John, who has been a fan of The Smiths since the beginning of the band’s career, shared how ‘awful’ and ‘tragic’ the passing of the bassist was. Others shared the first time they discovered The Smiths and Rourke’s incredible talent.

But it’s not just those who grew up listening and attending concerts of The Smiths that are devastated.

Rourke’s passing has beautifully highlighted how, despite the band breaking up in 1987, The Smiths continues to be loved by all ages. The use of The Smiths’ music in pop culture, from Ferris Buller’s Day Off to (500) Days of Summer means the band is perpetually being discovered by younger audiences. As well as those who knew of the band from growing up listening to their parent’s music, as some shared.

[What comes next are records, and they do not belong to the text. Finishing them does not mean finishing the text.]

/-- Summed over the records and multiplied by K, with one factor `T` taken out. -/
theorem limitBuffer_estimate_le {s : State} (hw : Memory.wf 0 s.wb = true) (he : s.exceeds = true) :
    2 * (limitBuffer s).estimate ≤ 2 * (255 * s.budget.toNat) + 3 * (s.count * s.curPerCh.toNat) := by
  have hsum : 2 * s.estimate * (limitBuffer s).channelSum ≤
      2 * (255 * s.budget.toNat) * s.channelSum + s.count * (3 * s.estimate) := by
    rw [State.channelSum, limitBuffer_count]
    exact mul_sumBelow_le fun i hi => limitBuffer_record_channelSum_le hw he hi
  refine Nat.le_of_mul_le_mul_left ?_ (estimate_pos_of_exceeds he)
  calc s.estimate * (2 * (limitBuffer s).estimate)
      = s.curPerCh.toNat * (2 * s.estimate * (limitBuffer s).channelSum) := by
        rw [limitBuffer_estimate]; ring
    _ ≤ s.curPerCh.toNat * (2 * (255 * s.budget.toNat) * s.channelSum + s.count * (3 * s.estimate)) :=
        Nat.mul_le_mul_left _ hsum
    _ = s.estimate * (2 * (255 * s.budget.toNat) + 3 * (s.count * s.curPerCh.toNat)) := by
        rw [State.estimate]; ring

/-! ### The two examples of R156 (d) -/

/-- A block whose wire buffer holds these records, with K and BUDGET set. -/
def State.holding (c : Config) (rs : List Record) (k : Half) (bud : Word) : State :=
  { State.resetWith c with
    ledCount := BitVec.ofNat 32 rs.length
    curPerCh := k
    budget := bud
    wb := Memory.ofList 0 0 (packFrame rs) }

theorem holding_count {c : Config} {rs : List Record} (k : Half) (bud : Word) (h : rs.length ≤ c.nmax.val) :
    (State.holding c rs k bud).count = rs.length := by
  have hmax := c.nmax.isLt
  exact (BitVec.toNat_ofNat _ _).trans (Nat.mod_eq_of_lt (by omega))

theorem holding_wireByte (c : Config) (rs : List Record) (k : Half) (bud : Word) (j : Nat) :
    (State.holding c rs k bud).wireByte j = (packFrame rs).getD j 0 :=
  Memory.read_ofList (packFrame rs) 0 j (Nat.zero_le j)

/-- At most NMAX packed records meet the invariant of the memories. -/
theorem holding_memoryInv {c : Config} {rs : List Record} (k : Half) (bud : Word) (h : rs.length ≤ c.nmax.val) :
    (State.holding c rs k bud).MemoryInv where
  pix_wf := rfl
  wb_wf := Memory.wf_ofList _ _
  count_le := (holding_count k bud h).trans_le h
  pix_above _ _ := rfl
  start_zero j hj := (holding_wireByte c rs k bud j).trans (packFrame_zero rs j (.inl hj))
  filler_zero j hj := by
    rw [holding_count k bud h] at hj
    exact (holding_wireByte c rs k bud j).trans (packFrame_zero rs j (.inr hj))

/-- The record RENDER makes of the pixel 0xB1272F, with K = 93 and BUDGET = 27: the second LIMIT changes a byte. -/
def scaledTwice : State := State.holding ⟨150, 0⟩ [⟨0xFF#8, 0x02#8, 0x01#8, 0x56#8⟩] 93 27

/-- Three white LEDs with K = 20 and BUDGET = 90: the second LIMIT changes no byte and still sets LIMITED. -/
def scaledToItself : State := State.holding ⟨150, 0⟩ (List.replicate 3 ⟨0xFF#8, 0xFF#8, 0xFF#8, 0xFF#8⟩) 20 90

/-! ### Which events write LIMITED (R155) -/

theorem raise_limited (x : BlockError) (s : State) : (raise x s).limited = s.limited :=
  statusAfterError_mid x s.status 4 (by decide) (by decide)

theorem clearErrors_limited (v : Word) (s : State) : (clearErrors v s).limited = s.limited :=
  statusAfterWrite_low v s.status 4 (by decide)

theorem renderBuffer_limited (s : State) : (renderBuffer s).limited = s.limited := renderBuffer_getLsbD s 4

/-- A LED_COUNT write clears LIMITED when it changes N, and else keeps both. -/
theorem writeLedCount_limited (v : Word) (s : State) :
    ((writeLedCount v s).ledCount ≠ s.ledCount ∧ (writeLedCount v s).limited = false) ∨
    ((writeLedCount v s).ledCount = s.ledCount ∧ (writeLedCount v s).limited = s.limited) := by
  rcases writeLedCount_cases v s with ⟨hled, _, _, hflags⟩ | ⟨hled, hne, _, _, _, hstatus⟩
  · exact .inr ⟨hled, hflags 4 (by decide) (by decide)⟩
  · refine .inl ⟨hled.trans_ne hne, ?_⟩
    rw [State.limited, hstatus, putBit_getLsbD _ _ _ (by decide), if_pos rfl]

/-- No command but LIMIT and FRAME writes LIMITED. -/
theorem exec_limited {i : Instr} {s t : State} (hl : i ≠ .limit) (hf : i ≠ .frame) (h : exec i s = .next t) :
    t.limited = s.limited := by
  rcases exec_cases i s with ⟨_, h1⟩ | ⟨e, h1, _⟩ | ⟨_, _, h1⟩ | ⟨_, _, _, _, h1⟩ | ⟨hi, _⟩ | ⟨_, h1⟩ | ⟨hi, _⟩
  · rw [h1] at h; cases h; rfl
  · rw [h1] at h; cases h; exact raise_limited e s
  · rw [h1] at h; cases h; rfl
  · rw [h1] at h; cases h; rfl
  · exact absurd hi hl
  · rw [h1] at h; cases h; exact renderBuffer_limited s
  · exact absurd hi hf

/-- What one event leaves in LIMITED: a reset and a change of N clear it, LIMIT and FRAME keep N and write it, and every other
event keeps both. -/
theorem EventCases.limited_cases {e : PortEvent} {s t : State} (h : EventCases e s t) :
    ((e = .reset ∨ t.ledCount ≠ s.ledCount) ∧ t.limited = false) ∨
    (e ≠ .reset ∧ t.ledCount = s.ledCount ∧ (e = .access (.write32 0x00#32 (encode .limit)) ∨
      e = .access (.write32 0x00#32 (encode .frame)) ∨ t.limited = s.limited)) := by
  cases h with
  | reset he ht => subst ht; exact .inl ⟨.inl he, BitVec.getLsbD_zero⟩
  | busR a he addr ht =>
    subst he
    rcases ht with ⟨rfl, _⟩ | ⟨rfl, _⟩ <;> exact .inr ⟨nofun, rfl, .inr (.inr (raise_limited _ s))⟩
  | busW a he hw addr ht => subst he ht; exact .inr ⟨nofun, rfl, .inr (.inr (raise_limited _ s))⟩
  | ill v he r hr ht => subst he ht; exact .inr ⟨nofun, rfl, .inr (.inr (raise_limited _ s))⟩
  | status v he ht => subst he ht; exact .inr ⟨nofun, rfl, .inr (.inr (clearErrors_limited v s))⟩
  | led v he ht =>
    subst he ht
    rcases writeLedCount_limited v s with ⟨hne, hclear⟩ | ⟨heq, hkeep⟩
    · exact .inl ⟨.inr hne, hclear⟩
    · exact .inr ⟨nofun, heq, .inr (.inr hkeep)⟩
  | cmd v i he hd ht =>
    subst he
    obtain rfl := decode_eq_command hd
    obtain ⟨_, _, _, hled, _⟩ := exec_frame ht
    refine .inr ⟨nofun, hled, ?_⟩
    by_cases hl : i = .limit
    · exact .inl (hl ▸ rfl)
    by_cases hf : i = .frame
    · exact .inr (.inl (hf ▸ rfl))
    · exact .inr (.inr (exec_limited hl hf ht))
  | _ => subst e t; exact .inr ⟨nofun, rfl, .inr (.inr rfl)⟩

/-! ### The obligations of 42_power_limiter.md -/

/-- Settles O18, by the two branches of LIMIT. -/
theorem limitScalesExactlyWhenOverBudget : Obligations.LimitScalesExactlyWhenOverBudget := by
  unfold Obligations.LimitScalesExactlyWhenOverBudget
  refine ⟨decode_encode .limit, fun s hw => ?_⟩
  intro n bud sum total
  have htotal : s.estimate = total := estimate_eq_sum s
  have hexceeds : s.exceeds = true ↔ bud ≠ 0 ∧ 255 * bud < total := htotal ▸ exceeds_iff s
  refine ⟨fun hover => ?_, fun hunder => exec_limit_of_not_exceeds (mt hexceeds.1 hunder)⟩
  have he := hexceeds.2 hover
  refine ⟨limitBuffer s, rfl, limitBuffer_eq_with s, he ▸ limitBuffer_onlyBit s, fun i hi k hk => ?_,
    fun j hj => limitBuffer_of_not_channel hw hj⟩
  have hbyte := limitBuffer_channelByte hw he hi hk
  rw [htotal] at hbyte
  refine ⟨hbyte, ?_, limitBuffer_le s hw _⟩
  rw [hbyte, floor_scale _ _ (htotal ▸ estimate_pos_of_exceeds he)]

/-- Settles O20: each byte by its rounding error, the estimate by their sum, and the examples by running LIMIT. -/
theorem limitKeepsTheBudgetWithinRounding : Obligations.LimitKeepsTheBudgetWithinRounding := by
  unfold Obligations.LimitKeepsTheBudgetWithinRounding
  refine ⟨fun s hw hbud hover => ?_, ?_, ?_⟩
  · have he : s.exceeds = true := (exceeds_iff s).2 ⟨hbud, hover⟩
    have hestimate := limitBuffer_estimate_le hw he
    refine ⟨limitBuffer s, rfl, fun j => ?_, fun j hj => limitBuffer_other s hw j hj, fun i hi k hk => ?_, hestimate, ?_⟩
    · have hle := limitBuffer_le s hw j
      refine ⟨hle, fun hzero => ?_⟩
      rw [hzero] at hle
      exact BitVec.eq_of_toNat_eq (Nat.le_zero.1 hle)
    · rw [limitBuffer_channelByte hw he hi hk]
      exact scale_le_exact _ _ (estimate_pos_of_exceeds he)
    · have hcast : (2 * (limitBuffer s).estimate : ℚ) ≤
          2 * (255 * s.budget.toNat) + 3 * (s.count * s.curPerCh.toNat) := mod_cast hestimate
      linarith
  · exact ⟨scaledTwice, _, _, _, holding_memoryInv _ _ (by decide), rfl, rfl, rfl, by decide, by decide,
      rfl, by decide, by decide, by decide, rfl, by decide, by decide, by decide, rfl, by decide, by decide⟩
  · exact ⟨scaledToItself, _, _, holding_memoryInv _ _ (by decide), rfl, rfl, rfl, by decide, rfl, by decide,
      rfl, by decide, by decide⟩

/-- Settles O37, by inversion of the step (`EventCases.limited_cases`). -/
theorem limitedReportsTheLastLimit : Obligations.LimitedReportsTheLastLimit := by
  unfold Obligations.LimitedReportsTheLastLimit
  refine ⟨fun s => ⟨_, rfl, limitBuffer_limited s⟩,
    fun s => ⟨_, _, rfl, execFrame_eq s, limitBuffer_limited (renderBuffer s)⟩, fun s t e rest hp hs => ?_⟩
  rcases (step_cases hp hs).limited_cases with ⟨hwhy, hclear⟩ | ⟨hreset, hled, hwrites⟩
  · refine ⟨fun _ => hclear, fun _ => hclear, fun hreset hled => ?_⟩
    exact absurd hwhy (not_or.2 ⟨hreset, not_not.2 hled⟩)
  · refine ⟨fun h => absurd h hreset, fun h => absurd hled h, fun _ _ hl hf => ?_⟩
    exact (hwrites.resolve_left hl).resolve_left hf

/-- Settles O19: with BUDGET 0 the limiter is off, and with K = 0 the estimate is 0. -/
theorem zeroBudgetDisablesTheLimiter : Obligations.ZeroBudgetDisablesTheLimiter := by
  unfold Obligations.ZeroBudgetDisablesTheLimiter
  intro s hzero
  refine exec_limit_of_not_exceeds fun he => ?_
  obtain ⟨hbud, hover⟩ := (exceeds_iff s).1 he
  rcases hzero with hb | hk
  · exact hbud (congrArg BitVec.toNat hb)
  · rw [estimate_of_curPerCh_zero hk] at hover
    exact Nat.not_lt_zero _ hover

end Sys2Proof.Machine

/-! The frame packer and the pipeline of 43_frame_packer.md: NOP, RENDER, FRAME as RENDER and then LIMIT, and which events
write FRAME_VALID (R171, R173, R175, R176). -/

namespace Sys2Proof.Machine

/-! ### RENDER (R173) -/

/-- RENDER writes no bit of STATUS but FRAME_VALID. -/
theorem renderBuffer_onlyBit (s : State) : OnlyBit 5 true s.status (renderBuffer s).status :=
  fun k _ => renderBuffer_getLsbD s k

theorem renderBuffer_frameValid (s : State) : (renderBuffer s).frameValid = true :=
  (renderBuffer_getLsbD s 5).trans (if_pos rfl)

theorem limitBuffer_frameValid (s : State) : (limitBuffer s).frameValid = s.frameValid :=
  (limitBuffer_getLsbD s 5).trans (if_neg (by decide))

/-! ### FRAME (R176) -/

/-- With BUDGET 0 no buffer is over the budget (42_power_limiter.md R151). -/
theorem not_exceeds_of_budget_zero {s : State} (h : s.budget = 0#32) : ¬ s.exceeds = true :=
  fun he => ((exceeds_iff s).1 he).1 (congrArg BitVec.toNat h)

/-- LIMIT does not look at RES0. -/
theorem limitBuffer_setRes0 (s : State) (r : Word) : limitBuffer (s.setRes0 r) = (limitBuffer s).setRes0 r := by
  have he : (s.setRes0 r).exceeds = s.exceeds := rfl
  unfold limitBuffer
  rw [he]
  split <;> rfl

/-- FRAME does not look at RES0. -/
theorem exec_frame_setRes0 (s : State) (r : Word) :
    exec .frame (s.setRes0 r) = .next ((limitBuffer (renderBuffer s)).setRes0 r) :=
  (execFrame_eq _).trans (congrArg Host.Outcome.next (limitBuffer_setRes0 (renderBuffer s) r))

/-! ### What keeps a frame (R175) -/

/-- From `s` to `t` FRAME_VALID stays, and no byte of a canonical wire buffer grows. -/
structure FrameKept (s t : State) : Prop where
  frameValid : t.frameValid = s.frameValid
  wireByte_le : Memory.wf 0 s.wb = true → ∀ j, (t.wireByte j).toNat ≤ (s.wireByte j).toNat

theorem FrameKept.of_wb_eq {s t : State} (hvalid : t.frameValid = s.frameValid) (hwb : t.wb = s.wb) : FrameKept s t :=
  ⟨hvalid, fun _ j => by rw [State.wireByte, State.wireByte, hwb]⟩

/-- A buffer that is zero stays zero. -/
theorem FrameKept.wireByte_eq_zero {s t : State} (h : FrameKept s t) (hw : Memory.wf 0 s.wb = true) {j : Nat}
    (hzero : s.wireByte j = 0) : t.wireByte j = 0 := by
  have hle := h.wireByte_le hw j
  rw [hzero] at hle
  exact BitVec.eq_of_toNat_eq (Nat.le_zero.1 hle)

theorem raise_frameKept (x : BlockError) (s : State) : FrameKept s (raise x s) :=
  .of_wb_eq (statusAfterError_mid x s.status 5 (by decide) (by decide)) rfl

theorem clearErrors_frameKept (v : Word) (s : State) : FrameKept s (clearErrors v s) :=
  .of_wb_eq (statusAfterWrite_low v s.status 5 (by decide)) rfl

/-- LIMIT keeps FRAME_VALID and raises no byte (42_power_limiter.md R156). -/
theorem limitBuffer_frameKept (s : State) : FrameKept s (limitBuffer s) :=
  ⟨limitBuffer_frameValid s, limitBuffer_le s⟩

/-- A LED_COUNT write that changes N clears FRAME_VALID and the buffer; every other one keeps N and the frame (R24). -/
theorem writeLedCount_frameKept (v : Word) (s : State) :
    ((writeLedCount v s).ledCount ≠ s.ledCount ∧ (writeLedCount v s).frameValid = false ∧
      ∀ j, (writeLedCount v s).wireByte j = 0) ∨
    ((writeLedCount v s).ledCount = s.ledCount ∧ FrameKept s (writeLedCount v s)) := by
  rcases writeLedCount_cases v s with ⟨hled, _, hwb, hflags⟩ | ⟨hled, hne, _, _, hwb, hstatus⟩
  · exact .inr ⟨hled, .of_wb_eq (hflags 5 (by decide) (by decide)) hwb⟩
  · refine .inl ⟨hled.trans_ne hne, ?_, fun j => by rw [State.wireByte, hwb]; rfl⟩
    rw [State.frameValid, hstatus, putBit_getLsbD _ _ _ (by decide), if_neg (by decide),
      putBit_getLsbD _ _ _ (by decide), if_pos rfl]

/-- No command but RENDER and FRAME writes FRAME_VALID or raises a byte. -/
theorem exec_frameKept {i : Instr} {s t : State} (hr : i ≠ .render) (hf : i ≠ .frame) (h : exec i s = .next t) :
    FrameKept s t := by
  rcases exec_cases i s with ⟨_, h1⟩ | ⟨e, h1, _⟩ | ⟨_, _, h1⟩ | ⟨_, _, _, _, h1⟩ | ⟨_, h1⟩ | ⟨hi, h1⟩ | ⟨hi, h1⟩ <;>
    rw [h1] at h <;> cases h
  · exact .of_wb_eq rfl rfl
  · exact raise_frameKept e s
  · exact .of_wb_eq rfl rfl
  · exact .of_wb_eq rfl rfl
  · exact limitBuffer_frameKept s
  · exact absurd hi hr
  · exact absurd hi hf

/-- What one event leaves of the frame: a reset and a change of N clear FRAME_VALID and the buffer, RENDER and FRAME keep N,
and every other event keeps N and the frame. -/
theorem EventCases.frameValid_cases {e : PortEvent} {s t : State} (h : EventCases e s t) :
    ((e = .reset ∨ t.ledCount ≠ s.ledCount) ∧ t.frameValid = false ∧ ∀ j, t.wireByte j = 0) ∨
    (e ≠ .reset ∧ t.ledCount = s.ledCount ∧ (e = .access (.write32 0x00#32 (encode .render)) ∨
      e = .access (.write32 0x00#32 (encode .frame)) ∨ FrameKept s t)) := by
  cases h with
  | reset he ht => subst ht; exact .inl ⟨.inl he, BitVec.getLsbD_zero, fun _ => rfl⟩
  | busR a he addr ht =>
    subst he
    have hkept := raise_frameKept (.busError addr) s
    rcases ht with ⟨rfl, _⟩ | ⟨rfl, _⟩ <;> exact .inr ⟨nofun, rfl, .inr (.inr (.of_wb_eq hkept.frameValid rfl))⟩
  | busW a he hw addr ht => subst he ht; exact .inr ⟨nofun, rfl, .inr (.inr (raise_frameKept _ s))⟩
  | ill v he r hr ht => subst he ht; exact .inr ⟨nofun, rfl, .inr (.inr (raise_frameKept _ s))⟩
  | status v he ht => subst he ht; exact .inr ⟨nofun, rfl, .inr (.inr (clearErrors_frameKept v s))⟩
  | led v he ht =>
    subst he ht
    rcases writeLedCount_frameKept v s with ⟨hne, hclear⟩ | ⟨hled, hkept⟩
    · exact .inl ⟨.inr hne, hclear⟩
    · exact .inr ⟨nofun, hled, .inr (.inr hkept)⟩
  | cmd v i he hd ht =>
    subst he
    obtain rfl := decode_eq_command hd
    obtain ⟨_, _, _, hled, _⟩ := exec_frame ht
    refine .inr ⟨nofun, hled, ?_⟩
    by_cases hr : i = .render
    · exact .inl (hr ▸ rfl)
    by_cases hf : i = .frame
    · exact .inr (.inl (hf ▸ rfl))
    · exact .inr (.inr (exec_frameKept hr hf ht))
  | _ => subst e t; exact .inr ⟨nofun, rfl, .inr (.inr (.of_wb_eq rfl rfl))⟩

Teenagers took to TikTok to mourn the loss of Rourke in the same way that fans in their 50s and 60s were. With some saying how they found out at school with their classmates, who were all shocked and saddened by the passing.


rest in peace, thank you for your wonderful music, you were an incredible inspiration

Those who knew and worked with Rourke also shared their memories and paid tributes to the bassist. New Order paid tribute to ‘one of the founder members of a great Manchester band.’ Billy Bragg also shared on Twitter that he has ‘great memories of him playing with Johnny Marr and myself on the Red Wedge tour.’

Mike Joyce, The Smiths’ drummer, also paid his respects. He wrote ‘not only the most talented bass player I’ve ever had the privilege to play with but the sweetest, funniest lad I’ve ever met.” He added, “his musical legacy is perpetual.”